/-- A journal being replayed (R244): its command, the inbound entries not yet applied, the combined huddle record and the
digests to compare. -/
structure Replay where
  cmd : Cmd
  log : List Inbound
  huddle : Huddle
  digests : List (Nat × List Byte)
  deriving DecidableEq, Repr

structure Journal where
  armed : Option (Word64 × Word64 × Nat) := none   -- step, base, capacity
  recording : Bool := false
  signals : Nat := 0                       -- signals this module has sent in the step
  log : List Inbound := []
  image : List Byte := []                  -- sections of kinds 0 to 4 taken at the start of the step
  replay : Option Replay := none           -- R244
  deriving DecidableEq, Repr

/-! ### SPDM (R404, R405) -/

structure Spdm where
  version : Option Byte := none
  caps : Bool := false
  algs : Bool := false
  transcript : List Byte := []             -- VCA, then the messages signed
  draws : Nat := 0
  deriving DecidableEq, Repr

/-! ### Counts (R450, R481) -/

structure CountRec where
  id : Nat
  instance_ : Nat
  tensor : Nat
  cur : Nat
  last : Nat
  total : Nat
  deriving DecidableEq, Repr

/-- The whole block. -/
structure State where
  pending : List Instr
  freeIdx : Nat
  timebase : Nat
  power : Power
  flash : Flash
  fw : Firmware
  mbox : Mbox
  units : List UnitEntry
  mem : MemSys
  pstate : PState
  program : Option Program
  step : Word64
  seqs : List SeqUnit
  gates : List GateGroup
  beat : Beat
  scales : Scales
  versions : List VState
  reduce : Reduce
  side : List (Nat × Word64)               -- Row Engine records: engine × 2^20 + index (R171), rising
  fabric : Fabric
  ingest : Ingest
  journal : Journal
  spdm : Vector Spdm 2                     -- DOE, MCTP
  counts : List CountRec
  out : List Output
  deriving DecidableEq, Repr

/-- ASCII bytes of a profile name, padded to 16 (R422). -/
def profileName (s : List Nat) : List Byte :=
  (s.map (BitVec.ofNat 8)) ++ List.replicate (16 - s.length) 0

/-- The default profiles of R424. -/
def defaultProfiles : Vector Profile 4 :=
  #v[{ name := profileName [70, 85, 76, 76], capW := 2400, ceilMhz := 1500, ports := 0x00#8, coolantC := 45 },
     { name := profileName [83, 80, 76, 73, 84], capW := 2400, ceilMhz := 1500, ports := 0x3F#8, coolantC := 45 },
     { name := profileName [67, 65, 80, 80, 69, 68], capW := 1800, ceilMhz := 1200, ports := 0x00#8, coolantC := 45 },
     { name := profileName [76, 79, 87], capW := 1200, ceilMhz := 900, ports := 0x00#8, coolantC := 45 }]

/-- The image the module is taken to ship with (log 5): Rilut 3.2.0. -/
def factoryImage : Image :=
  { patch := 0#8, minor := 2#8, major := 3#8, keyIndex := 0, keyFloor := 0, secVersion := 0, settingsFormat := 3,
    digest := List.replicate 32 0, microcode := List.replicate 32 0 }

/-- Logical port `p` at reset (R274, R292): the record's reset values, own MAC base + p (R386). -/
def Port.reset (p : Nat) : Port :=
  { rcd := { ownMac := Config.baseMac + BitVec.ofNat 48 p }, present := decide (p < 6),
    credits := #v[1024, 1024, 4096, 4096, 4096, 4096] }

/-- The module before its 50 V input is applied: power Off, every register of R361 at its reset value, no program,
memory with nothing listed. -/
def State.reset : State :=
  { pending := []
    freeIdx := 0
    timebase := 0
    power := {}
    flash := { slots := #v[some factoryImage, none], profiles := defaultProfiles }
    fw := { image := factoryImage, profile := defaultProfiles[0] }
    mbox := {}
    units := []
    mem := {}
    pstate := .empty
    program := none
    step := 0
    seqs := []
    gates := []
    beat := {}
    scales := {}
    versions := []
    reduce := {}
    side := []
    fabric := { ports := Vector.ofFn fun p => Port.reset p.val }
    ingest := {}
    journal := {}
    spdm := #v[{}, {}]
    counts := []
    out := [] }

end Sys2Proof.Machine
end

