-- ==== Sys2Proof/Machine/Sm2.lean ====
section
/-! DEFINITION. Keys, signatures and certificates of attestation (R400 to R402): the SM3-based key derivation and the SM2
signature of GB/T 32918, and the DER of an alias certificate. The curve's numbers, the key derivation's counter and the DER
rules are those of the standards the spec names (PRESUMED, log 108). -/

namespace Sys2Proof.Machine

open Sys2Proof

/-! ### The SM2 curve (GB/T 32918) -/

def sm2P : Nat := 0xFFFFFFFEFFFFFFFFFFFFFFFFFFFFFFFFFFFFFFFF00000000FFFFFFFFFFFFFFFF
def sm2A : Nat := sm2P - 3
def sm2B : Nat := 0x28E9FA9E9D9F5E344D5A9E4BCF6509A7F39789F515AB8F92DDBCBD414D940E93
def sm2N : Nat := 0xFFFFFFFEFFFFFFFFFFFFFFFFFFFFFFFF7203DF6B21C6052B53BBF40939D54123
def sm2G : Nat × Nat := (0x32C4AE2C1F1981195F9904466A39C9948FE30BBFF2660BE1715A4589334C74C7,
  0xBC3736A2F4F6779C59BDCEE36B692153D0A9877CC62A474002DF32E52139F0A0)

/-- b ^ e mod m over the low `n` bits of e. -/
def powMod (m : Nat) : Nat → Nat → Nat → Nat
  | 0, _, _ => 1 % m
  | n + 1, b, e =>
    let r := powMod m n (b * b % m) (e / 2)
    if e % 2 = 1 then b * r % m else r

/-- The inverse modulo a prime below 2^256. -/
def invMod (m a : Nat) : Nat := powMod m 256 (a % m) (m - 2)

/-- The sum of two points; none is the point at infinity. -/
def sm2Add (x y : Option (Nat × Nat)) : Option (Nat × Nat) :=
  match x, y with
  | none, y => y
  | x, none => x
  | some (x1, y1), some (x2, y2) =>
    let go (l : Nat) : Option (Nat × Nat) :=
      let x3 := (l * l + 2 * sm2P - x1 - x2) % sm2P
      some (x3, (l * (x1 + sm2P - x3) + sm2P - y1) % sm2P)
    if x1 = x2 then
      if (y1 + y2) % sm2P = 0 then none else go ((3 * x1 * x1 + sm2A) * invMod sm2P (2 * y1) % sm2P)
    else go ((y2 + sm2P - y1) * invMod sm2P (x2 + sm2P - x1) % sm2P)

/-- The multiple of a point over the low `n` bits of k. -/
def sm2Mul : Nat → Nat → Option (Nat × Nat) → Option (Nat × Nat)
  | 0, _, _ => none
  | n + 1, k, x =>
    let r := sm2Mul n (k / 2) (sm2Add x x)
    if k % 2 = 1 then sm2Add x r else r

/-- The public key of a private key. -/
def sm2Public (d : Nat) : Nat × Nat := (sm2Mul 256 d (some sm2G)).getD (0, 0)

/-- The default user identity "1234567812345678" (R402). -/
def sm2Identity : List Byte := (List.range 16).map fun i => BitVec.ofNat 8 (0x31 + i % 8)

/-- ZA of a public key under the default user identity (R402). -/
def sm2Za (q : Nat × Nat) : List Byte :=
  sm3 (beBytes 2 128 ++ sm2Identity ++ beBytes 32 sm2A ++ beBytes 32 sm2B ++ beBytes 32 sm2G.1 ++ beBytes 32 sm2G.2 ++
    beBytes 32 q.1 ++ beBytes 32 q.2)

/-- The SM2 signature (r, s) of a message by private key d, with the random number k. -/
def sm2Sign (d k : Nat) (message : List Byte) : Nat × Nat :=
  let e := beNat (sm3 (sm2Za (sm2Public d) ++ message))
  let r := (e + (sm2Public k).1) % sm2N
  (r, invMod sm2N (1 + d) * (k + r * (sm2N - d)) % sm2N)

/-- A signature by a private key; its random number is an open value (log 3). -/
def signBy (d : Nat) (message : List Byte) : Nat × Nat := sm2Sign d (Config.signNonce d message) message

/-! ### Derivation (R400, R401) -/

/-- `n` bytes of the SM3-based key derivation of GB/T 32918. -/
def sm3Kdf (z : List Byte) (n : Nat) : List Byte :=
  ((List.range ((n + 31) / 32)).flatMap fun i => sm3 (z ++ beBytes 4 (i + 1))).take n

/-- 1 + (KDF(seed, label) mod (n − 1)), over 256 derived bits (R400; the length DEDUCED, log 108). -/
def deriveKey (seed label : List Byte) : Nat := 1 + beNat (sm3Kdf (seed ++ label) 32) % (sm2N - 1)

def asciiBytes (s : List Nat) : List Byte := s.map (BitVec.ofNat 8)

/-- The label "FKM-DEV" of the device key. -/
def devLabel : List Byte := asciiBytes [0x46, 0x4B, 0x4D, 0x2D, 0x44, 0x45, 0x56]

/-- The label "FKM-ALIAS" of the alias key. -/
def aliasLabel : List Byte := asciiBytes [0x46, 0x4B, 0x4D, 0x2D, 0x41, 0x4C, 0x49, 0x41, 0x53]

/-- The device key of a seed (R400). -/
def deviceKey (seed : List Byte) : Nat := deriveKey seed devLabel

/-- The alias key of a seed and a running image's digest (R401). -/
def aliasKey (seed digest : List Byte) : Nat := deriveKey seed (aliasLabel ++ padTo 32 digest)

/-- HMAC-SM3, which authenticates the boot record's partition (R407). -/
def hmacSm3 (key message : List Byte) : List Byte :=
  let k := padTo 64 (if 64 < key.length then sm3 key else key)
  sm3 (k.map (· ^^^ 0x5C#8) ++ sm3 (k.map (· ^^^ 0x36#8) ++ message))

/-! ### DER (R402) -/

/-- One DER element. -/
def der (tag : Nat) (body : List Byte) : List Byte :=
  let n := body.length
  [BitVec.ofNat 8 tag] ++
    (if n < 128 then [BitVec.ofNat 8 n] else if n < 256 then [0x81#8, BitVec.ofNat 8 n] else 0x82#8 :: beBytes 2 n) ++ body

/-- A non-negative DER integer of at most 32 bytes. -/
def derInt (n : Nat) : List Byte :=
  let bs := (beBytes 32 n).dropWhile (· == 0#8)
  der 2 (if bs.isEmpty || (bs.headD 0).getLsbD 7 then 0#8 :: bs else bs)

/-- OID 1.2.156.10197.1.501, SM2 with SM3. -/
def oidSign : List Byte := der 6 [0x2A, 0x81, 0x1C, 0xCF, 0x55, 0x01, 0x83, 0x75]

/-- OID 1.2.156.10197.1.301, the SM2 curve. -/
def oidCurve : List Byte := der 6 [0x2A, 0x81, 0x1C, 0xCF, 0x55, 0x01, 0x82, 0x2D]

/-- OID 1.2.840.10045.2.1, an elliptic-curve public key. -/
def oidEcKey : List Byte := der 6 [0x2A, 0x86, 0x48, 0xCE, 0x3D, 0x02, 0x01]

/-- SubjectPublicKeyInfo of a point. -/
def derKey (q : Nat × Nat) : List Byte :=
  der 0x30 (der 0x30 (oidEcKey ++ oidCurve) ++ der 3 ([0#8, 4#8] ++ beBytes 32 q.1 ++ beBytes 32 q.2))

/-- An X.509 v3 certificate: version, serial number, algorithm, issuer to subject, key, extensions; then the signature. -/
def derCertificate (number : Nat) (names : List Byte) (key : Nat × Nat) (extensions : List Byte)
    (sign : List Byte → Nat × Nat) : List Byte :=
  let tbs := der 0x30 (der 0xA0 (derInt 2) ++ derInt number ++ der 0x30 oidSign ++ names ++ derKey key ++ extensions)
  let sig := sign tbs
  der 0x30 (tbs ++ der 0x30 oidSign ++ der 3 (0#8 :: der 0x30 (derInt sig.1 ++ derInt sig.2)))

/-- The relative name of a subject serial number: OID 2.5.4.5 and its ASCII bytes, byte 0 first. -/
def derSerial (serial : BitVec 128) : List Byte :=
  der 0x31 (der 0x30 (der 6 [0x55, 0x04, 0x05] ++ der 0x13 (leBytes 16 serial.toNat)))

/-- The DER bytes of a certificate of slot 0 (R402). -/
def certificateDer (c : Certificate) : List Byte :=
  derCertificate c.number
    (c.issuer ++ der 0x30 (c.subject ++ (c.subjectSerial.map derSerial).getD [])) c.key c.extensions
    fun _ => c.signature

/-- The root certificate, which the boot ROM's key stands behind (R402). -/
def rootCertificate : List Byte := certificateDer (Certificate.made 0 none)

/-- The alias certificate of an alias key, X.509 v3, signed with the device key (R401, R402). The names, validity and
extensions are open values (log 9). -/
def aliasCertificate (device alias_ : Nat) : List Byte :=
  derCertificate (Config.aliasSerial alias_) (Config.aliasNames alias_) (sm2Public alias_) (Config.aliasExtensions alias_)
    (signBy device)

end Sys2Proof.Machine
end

═══

Could you restate word for word the lines above, from the one that contains "armed : Option" through the one that contains "scales : Scales", and no others?

  armed : Option (Word64 × Word64 × Nat) := none   -- step, base, capacity
  recording : Bool := false
  signals : Nat := 0                       -- signals this module has sent in the step
  log : List Inbound := []
  image : List Byte := []                  -- sections of kinds 0 to 4 taken at the start of the step
  replay : Option Replay := none           -- R244
  deriving DecidableEq, Repr

/-! ### SPDM (R404, R405) -/

structure Spdm where
  version : Option Byte := none
  caps : Bool := false
  algs : Bool := false
  transcript : List Byte := []             -- VCA, then the messages signed
  draws : Nat := 0
  deriving DecidableEq, Repr

/-! ### Counts (R450, R481) -/

structure CountRec where
  id : Nat
  instance_ : Nat
  tensor : Nat
  cur : Nat
  last : Nat
  total : Nat
  deriving DecidableEq, Repr

/-- The whole block. -/
structure State where
  pending : List Instr
  freeIdx : Nat
  timebase : Nat
  power : Power
  flash : Flash
  fw : Firmware
  mbox : Mbox
  units : List UnitEntry
  mem : MemSys
  pstate : PState
  program : Option Program
  step : Word64
  seqs : List SeqUnit
  gates : List GateGroup
  beat : Beat
  scales : Scales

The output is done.